The couple had owned the clock for 20 years, he says, and had purchased it at a Sotheby’s auction in New York. The husband brought it to Gabe, but after it was repaired, it was the wife who revealed to him that it had never run since their purchase. They had not found anyone before who could figure out how it worked.

Now clocks to him from throughout the eastern US, from Connecticut, New Jersey, New York, and from overseas, from people who believe that Gabe can figure out how to fix them. They currently stand in line at his shop for repairs, but he is quick to point out, however, that he no longer makes “house calls” to repair grandfather clocks.

“Usually, just the part costs $500 or more,” he says, “and they don’t way pay that plus pay for my time for closing up the shop for a couple of hours, so I just don’t do that anymore. You have to bring the clock to me.”
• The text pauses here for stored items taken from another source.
/-- The commands: the rows with operands in the table's order, then the rows without. -/
inductive Instr where
  | registerWrite (init addr : Nat) (v : Word)
  | rachisTransaction (t : Txn)
  | busTimeout (t : Target)
  | engineWatchdog (e : Nat)
  | trdWatchdog (t : Nat)
  | clockFault (d : Nat)
  | functionDrainDone (f : Fn)
  | powerOn (coding : Nat)
  | supplySample (vin vbus lplus : Nat) (rails : List (Nat × Nat))
  | capacitanceMeasurement (ua us : Nat)
  | supervisorRelease (oscOk : Bool)
  | quenchDone (us : Nat)
  | cellMeasurement (mv : Nat)
  | errorEpisodeEnd (e : Episode)
  | aonSnap (init : Nat) (v : Word)
  | aonRtcSet (init : Nat) (v : Word)
  | bootSecuritySelftest (fail : Option Nat)
  | imageCheck (copyB : Bool)
  | protLock (init : Nat) (v : Word)
  | startupBist (o : ThreshObs)
  | cmptestStart (init : Nat) (v : Word)
  | cmptestDone (o : CmpObs)
  | coreInstruction (core : Nat) (a : CoreAct)
  | windowTimer (t : Nat)
  | triadInterrupt (t : Nat) (src : IrqSource)
  | singleIssueRead (t : Nat)
  | lagTimeout (t : Nat)
  | triadRestart (t : Nat)
  | releasedStoreError (t addr resp : Nat)
  | reserveL1ClearDone (r : Nat)
  | quiet (t : Nat)
  | reintegration (t : Nat) (live : Dword × Dword) (res : Dword)
  | toSplit (t : Nat)
  | splitStart (t : Nat)
  | toTriad (core : Nat)
  | handoverTimeout (t : Nat)
  | triadRestore (t : Nat) (ds : List Dword)
  | l1Error (line : L1Line)
  | awnLd (lane : Nat) (x : BOp)
  | awnAnd (lane : Nat) (x : BOp)
  | awnOr (lane : Nat) (x : BOp)
  | awnXor (lane : Nat) (x : BOp)
  | awnSt (lane : Nat) (x : BOp)
  | awnSet (lane : Nat) (x : BOp)
  | awnRst (lane : Nat) (x : BOp)
  | awnNot (lane : Nat)
  | awnPsh (lane : Nat)
  | awnPop (lane : Nat)
  | awnRds (lane : Nat)
  | awnPopa (lane : Nat)
  | awnPopo (lane : Nat)
  | awnPopx (lane : Nat)
  | awnTim (lane n : Nat)
  | awnTrs (lane n : Nat)
  | awnCtu (lane n : Nat)
  | awnCtd (lane n : Nat)
  | awnCrs (lane n : Nat)
  | awnCld (lane n : Nat)
  | awnEdg (lane n : Nat)
  | awnLw (lane : Nat) (x : WOp)
  | awnSw (lane : Nat) (x : WOp)
  | awnAdd (lane : Nat) (x : WOp)
  | awnSub (lane : Nat) (x : WOp)
  | awnMul (lane : Nat) (x : WOp)
  | awnAndw (lane : Nat) (x : WOp)
  | awnOrw (lane : Nat) (x : WOp)
  | awnXorw (lane : Nat) (x : WOp)
  | awnMin (lane : Nat) (x : WOp)
  | awnMax (lane : Nat) (x : WOp)
  | awnSel (lane : Nat) (x : WOp)
  | awnCeq (lane : Nat) (x : WOp)
  | awnCne (lane : Nat) (x : WOp)
  | awnClt (lane : Nat) (x : WOp)
  | awnCle (lane : Nat) (x : WOp)
  | awnCgt (lane : Nat) (x : WOp)
  | awnCge (lane : Nat) (x : WOp)
  | awnShl (lane sh : Nat)
  | awnShr (lane sh : Nat)
  | awnAsr (lane sh : Nat)
  | awnNegw (lane : Nat)
  | awnAbs (lane : Nat)
  | awnLdl (lane : Nat) (lit : Word)
  | awnJmp (lane target : Nat)
  | awnJc (lane target : Nat)
  | awnJnc (lane target : Nat)
  | awnNop (lane : Nat)
  | awnEnd (lane : Nat)
  | awnIllegalStep (lane : Nat) (ecc : Bool)
  | awnEnableWrite (init : Nat) (v : Word)
  | modeReqRun (init : Nat)
  | modeReqStop (init : Nat)
  | modeReqHold (init : Nat)
  | forceEntryWrite (init k : Nat) (v : Word)
  | olcCommit (init : Nat) (v : Word)
  | exchStart (init : Nat) (v : Word)
  | taskRelease (k : Nat)
  | dispatchTake (init t p : Nat) (v : Word)
  | jobDone (init t p : Nat) (v : Word)
  | deadlineMiss (k : Nat)
  | budgetOverrun (k : Nat)
  | sensorSample (q : List Int)
  | shedEnd (cause : Nat)
  | dramScrub (r : Scrub)
  | mramScrub (r : Scrub)
  | earFrameForward (port : Nat) (bytes : List Byte) (fcsOk : Bool)
  | earFrameReceive (port : Nat) (rx : Nat) (endPass : Bool) (bytes : List Byte)
  | vyfModeReq (init : Nat) (v : Word)
  | backboneLinkChange (port : Nat) (up : Bool)
  | hubTxSlot (desc : Nat)
  | hubFrameReceive (port : Nat) (f : HubRx)
  | hubRxWindowClose (desc : Nat)
  | portReopen (port : Nat)
  | hubPortEnableWrite (init port : Nat) (v : Word)
  | hubLinkChange (port : Nat) (up : Bool)
  | openMsg (src dst stream : Nat)
  | dataMsg (src dst stream offset ack : Nat) (bytes : List Byte)
  | closeMsg (src dst stream reason : Nat)
  | relayConnect (tcpPort : Nat)
  | streamResend (peer stream : Nat)
  | streamAckTimeout (peer stream : Nat)
  | streamIdleTimeout (peer stream : Nat)
  | pairTxSlot (buffer : Nat)
  | pairReportReceive (rx : PairRx) (bytes : List Byte)
  | shadowFrameReceive (rx : PairRx) (bytes : List Byte)
  | pilInChange (level : Bool)
  | pairSwitch (init : Nat) (v : Word)
  | glumeMessageReceive (transport index : Nat) (bytes : List Byte)
  | connectionTimeout (c : Nat)
  | glmConnEnableWrite (init c : Nat) (v : Word)
  | inputSample (di fb : List (Int × Int))
  | fbPullInTimeout (n : Nat)
  | fbDropOutTimeout (n : Nat)
  | readbackSample (dq : List (Int × Int)) (loadMa groupMa : List Nat)
  | offPulse (n : Nat)
  | offPulseEnd (n : Nat)
  | groupSwitchTest (g : Nat) (showsOpen : Bool)
  | outputOverload (n ma : Nat)
  | groupOvercurrent (g ma : Nat)
  | returnCrossFault (g : Nat)
  | openLoad (n : Nat)
  | faultResetInputs (init : Nat)
  | faultResetGroups (init mask : Nat)
  | faultResetChannels (init mask : Nat)
  | ovlResetGroups (init mask : Nat)
  | ovlResetChannels (init mask : Nat)
  | canFrameReceive (n : Nat) (r : CanRx)
  | txReq (init n k : Nat)
  | canTxAttemptEnd (n : Nat) (e : CanTxEnd)
  | canSendDeadline (n : Nat)
  | busOffHoldEnd (n : Nat)
  | recover (init n : Nat)
  | canRecoveryDone (n : Nat)
  | canEnableWrite (init n : Nat) (v : Word)
  | canObjectEnableWrite (init n k : Nat) (v : Word)
  | objStatRead (init n k : Nat)
  | referenceSend (n : Nat)
  | referenceLost (n : Nat)
  | culmOutboundAccept (q : CulmItem)
  | culmOutboundEnd (e : CulmGo)
  | culmInboundAddressPhase (p : CulmPhase)
  | delayedReadData (slot : Nat)
  | delayedReadDiscard (slot : Nat)
  | prefetchExpiry (buf : Nat)
  | culmWindowEnableWrite (init : Nat) (inbound : Bool) (w : Nat) (v : Word)
  | tlsHandshake (o : TlsOffer)
  | sessionIdleTimeout (ses : Nat)
  | attest (req : Req) (nonce : List Byte)
  | challenge (req : Req)
  | token (req : Req) (bytes : List Byte)
  | readReg (req : Req) (addr count : Nat)
  | writeReg (req : Req) (addr : Nat) (v : Word)
  | readMem (req : Req) (addr count : Nat)
  | clearRecords (req : Req)
  | imageBegin (req : Req) (len : Nat)
  | imageData (req : Req) (offset : Nat) (bytes : List Byte)
  | imageEnd (req : Req)
  | confirm (req : Req)
  | secImageConfirm (init : Nat) (v : Word)
  | activate (req : Req)
  | imageKeyInstall (req : Req) (slot : Nat) (wrapped : List Byte)
  | anchorInstall (req : Req) (slot : Nat) (key : List Byte)
  | keySlotProgram (req : Req) (slot : Nat) (key : List Byte)
  | slotRevoke (req : Req) (slot : Nat)
  | anchorA0Disable (req : Req)
  | debugOpen (req : Req)
  | rngRead (init : Nat)
  | shutdownGo (init : Nat) (v : Word)
  | shutdownRestart (init : Nat)
  | shutdownReady (init : Nat)
  | threshRun (o : ThreshObs)
  | eventRaise (code detail : Nat) (d0 d1 : Word)
  | rateIntervalEnd (code idx : Nat)
  | sessionClosed (ses : Nat)
  | openLoadCleared (n : Nat)
  | canBusIntegrated (n : Nat)
  | maintenanceFrameReceive (f : X5Frame)
  | bridgeBackstopTimeout
  | fluctuationTimeout
  | surgeTimeout
  | inputReconnect
  | braceDwellEnd
  | quenchGuardExpiry
  | railFaultTimeout
  | aonSnapDone
  | dramClear
  | verdictApply
  | imageSelect
  | counterRaise
  | loadAndLock
  | granaryStart
  | handOver
  | awnScanTrigger
  | laneTimeout
  | awnPublish
  | cycleBoundary
  | releasePhase
  | publish
  | hoursCopy
  | earFrameSend
  | modeRequestTimeout
  | listenTimeout
  | originTakeover
  | syncLost
  | beaconSend
  | guardianGraceEnd
  | originYield
  | candidateTimeout
  | candidateDrawEnd
  | checkScan
  | pairLinkLost
  | outputImageArrival
  | testRound
  | testRoundEnd
  | lplusRestored
  | culmTransactionTimeout
  | inboundWriteIssue
  | installationComplete
  | autoConfirm
  | rngHealthFail
  | sdreqActive
  | shutdownEntry
  | shutdownGraceEnd
  | threshRunDone
  | recordWritten
  | lifeWriteTick
  | operatingSecond
  | logicSupplyLost
  | lampTestEnd
  deriving DecidableEq, Repr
He also has learned to warn customers after he’s taken the broken clocks apart if they are quite damaged inside, to call their owners to come inspect prior to him proceeding with the repair.

“Look at this,” he says, as he holds up the plate on which a clock’s movement would be mounted, full of holes that have been drilled previously. “You can tell that every Dick and Tom has had his hands on this, but I worry that it’s no longer strong enough to hold.”

That’s bad news that he does not like to give a customer. More parts have to be replaced, or perhaps entire movements, which affects a clock’s authenticity, but it’s a decision left up to the customer. Most people just are happy to have their clocks running again, chiming again, regardless of what Gabe needs to do to make it happen..

Of course, Gabe also repairs watches, which give him a special joy because he knows watches better than anything else. He cups them gingerly in his hands, admiring their faces and inner workings as if he’s looking at a fine piece of art.

“Ahh,” he says, as he takes a rather nondescript watch out of its little repair box and places it on his wrist, holding his arm away from his body. “I’d like to have this one…here’s one that I would not mind wearing. It makes a difference when you know their history.”

Every clock has a story, it seems, and it’s easy to lose track of time as Gabe points to one, then another, and another as he talks reverently about timepieces that he was able to bring back to life.

“There’s a great deal of satisfaction in doing this,” he says. “I can’t imagine doing anything else.”